*** TASK DATA Section Begins ***
/-- What the link gives a consignment record of an object (R326, R430, R431). -/
def LinkJob.input (l : LinkJob) (object : Nat) (r : List Byte) (out : Linked) : Except LinkError LinkInput :=
  match l.entry object r with
  | none => .error .undefined
  | some e =>
    .ok { entry := e, depot := l.global depotEntry, trap := l.global trapEntry
          image := BitVec.ofNat 64 (l.base 2 + out.imageAt), scratch := extent (placeKind l.files 3)
          code := textInstrs out.text ++ l.recordInstrs out }

/-- The LAUNCH fields that kzld fills from a consignment record (R431; DEDUCED, log 64); the fields it does not name are zero. -/
def launchFields (r : List Byte) (x : LinkInput) : Except LinkError Packet :=
  let depots := dnum r 28 1
  let noGroup := dzero r 8 12 && dzero r 16 19
  let shape (n : Nat) : Nat := if noGroup then 1 else n
  if !kzoRecordOk r then .error .malformed
  else if dnum r 40 4 = 0 || dnum r 44 4 = 0 then .error .required
  else if depots ≠ 0 && x.depot.isNone then .error .undefined
  else if dnum r 20 4 < x.scratch then .error .tooLarge
  else .ok
    { dep := false, early := false, entry := x.entry, args := 0, handler := x.trap.getD 0
      depot := if depots = 0 then 0 else x.depot.getD 0
      scqBase := 0, scQuota := dnum r 32 8 / 4096
      p := shape (dnum r 8 1), c := shape (dnum r 9 1), s := shape (dnum r 10 1), q := shape (dnum r 11 1), d := shape (dnum r 12 1)
      fg := dnum r 13 1, tregs := dnum r 14 1
      spg := (dnum r 20 4 + 65535) / 65536, tsg := (dnum r 24 2 + 31) / 32
      relays := dnum r 15 1, depots := depots, g := shape (dnum r 16 4), sems := dnum r 26 2, phn := phnOf x.code
      energy := dnum r 40 4, current := dnum r 44 4, argStride := 0, wdog := 0, event := 0
      simg := if x.scratch = 0 then 0 else x.image
      slen := (x.scratch + 15) / 16 * 16 }

/-- The launch packets of a link: one for each consignment record of each object (R430, R431). -/
def LinkJob.packets (l : LinkJob) : Except LinkError (List Packet) :=
  l.run.bind fun out =>
    (((List.range l.files.length).zip l.files).flatMap fun f => (kzoRecords f.2).map fun r => (f.1, r)).foldl
      (fun acc x => acc.bind fun ps => (l.input x.1 x.2 out).bind fun i => (launchFields x.2 i).map fun p => ps ++ [p]) (.ok [])

end Sys2Proof.Machine
end

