/-- A drover command with its descriptor copy as it starts (R285, R288, R299). -/
def State.droverStarted (s : State) (c : Cmd) (v : Drv) (d : List Byte) (x : Cmd) : Cmd :=
  if s.droverIllegal c v then { x with copyOf := d, work := c.op.first, fault := some (5, 0, 0), due := s.unitCycle c.queue + 8 }
  else if v.chunks ≤ c.op.first then { x with copyOf := d, work := c.op.first, due := s.unitCycle c.queue + 8 }
  else
    { x with
      copyOf := d
      work := c.op.first
      number := c.op.first
      aux := (s.chunkPaths c v c.op.first).1
      occ := (s.chunkPaths c v c.op.first).2
      lead := (s.chunkPaths c v c.op.first).1
      refused := (s.chunkPaths c v c.op.first).2
      due := s.unitCycle c.queue + 4 + (s.chunkPaths c v c.op.first).1 + c.relayPath v }

theorem exec_droverCommandStart (starts : s.droverStart? k = some c) (fresh : c.copyOf = [])
    (drv : ({ c with copyOf := (s.group c.gid).sp.bytes c.op.descAt 96 } : Cmd).drv? = some v) : exec (.droverCommandStart k) s =
      .next (s.startCmd c (s.droverStarted c v ((s.group c.gid).sp.bytes c.op.descAt 96))) := by
  refine (Eq.refl (execDroverCommandStart k s)).trans ?_
  unfold execDroverCommandStart State.droverStarted
  simp only [starts, fresh, List.isEmpty_nil, if_true, drv]
  by_cases illegal : s.droverIllegal c v = true
  · simp only [illegal, if_true]
  · by_cases over_ : v.chunks ≤ c.op.first
    · simp only [illegal, over_, if_false, if_true, Bool.false_eq_true]
    · simp only [illegal, over_, if_false, Bool.false_eq_true]

theorem State.droverStarted_copy (d : List Byte) (x : Cmd) : (s.droverStarted c v d x).work = c.op.first ∧
    (s.droverStarted c v d x).copyOf = d := by
  unfold State.droverStarted
  split
  · exact ⟨rfl, rfl⟩
  · split <;> exact ⟨rfl, rfl⟩

/-- What a chunk leaves before its command goes on to the next (R235, R290, R291). -/
def State.chunkWritten (s : State) (c : Cmd) (v : Drv) (p : Plan) (relay : Option (Nat × Nat × Relay × List Nat)) : State :=
  let s := p.writes.foldl (fun s w => s.putBytes c.cid w.1 w.2) s
  let s := p.elems.foldl (fun s e => s.putElem c.cid e) s
  let s := match relay with
    | some (g, n, r, _) =>
      let cyc := s.relayCycle g
      (s.putStream c.cid g r (v.kind == 3) p).modRelay g n fun x =>
        if v.kind = 3 then x.commitSlot cyc else x.commitStream cyc p.span
    | none => s
  let s := s.toll (dieOf c.cid) (linesAt p.reads ++ linesAt p.places)
  { s with free := s.free + (if v.kind = 1 then v.perChunk * (c.work + 1) else 0) }

/-- A drover command after a chunk has committed. -/
def Cmd.chunkDone (v : Drv) (p : Plan) (t : Nat) (x : Cmd) : Cmd :=
  { x with
    updating := false
    work := x.work + 1
    flags := x.flags ||| mxFlags p.flags
    due := if v.chunks ≤ x.work + 1 then t + 4 + x.refused else t }

theorem State.commitChunk_eq (p : Plan) (relay : Option (Nat × Nat × Relay × List Nat)) : s.commitChunk c v p relay =
    (s.chunkWritten c v p relay).modCmd c.id (Cmd.chunkDone v p ((s.chunkWritten c v p relay).unitCycle c.queue)) := rfl

/-- After its writes a chunk only adds. -/
theorem State.adds_chunkWritten (s : State) (c : Cmd) (v : Drv) (p : Plan) (relay : Option (Nat × Nat × Relay × List Nat)) :
    (p.writes.foldl (fun s w => s.putBytes c.cid w.1 w.2) s).Adds (s.chunkWritten c v p relay) := by
  have elems := State.Adds.foldl (fun t e => t.adds_putElem c.cid e) p.elems (p.writes.foldl (fun s w => s.putBytes c.cid w.1 w.2) s)
  cases relay with
  | none => exact elems.trans (State.adds_toll _ _ _)
  | some x => exact (elems.trans (State.adds_putStream _ c.cid x.1 x.2.2.1 (v.kind == 3) p)).trans (State.adds_toll _ _ _)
*** TASK DATA Section Ends ***
Every line of the entries that includes "copyOf" must be copied into the answer.

  if s.droverIllegal c v then { x with copyOf := d, work := c.op.first, fault := some (5, 0, 0), due := s.unitCycle c.queue + 8 }
  else if v.chunks ≤ c.op.first then { x with copyOf := d, work := c.op.first, due := s.unitCycle c.queue + 8 }
      copyOf := d
theorem exec_droverCommandStart (starts : s.droverStart? k = some c) (fresh : c.copyOf = [])
    (drv : ({ c with copyOf := (s.group c.gid).sp.bytes c.op.descAt 96 } : Cmd).drv? = some v) : exec (.droverCommandStart k) s =
    (s.droverStarted c v d x).copyOf = d := by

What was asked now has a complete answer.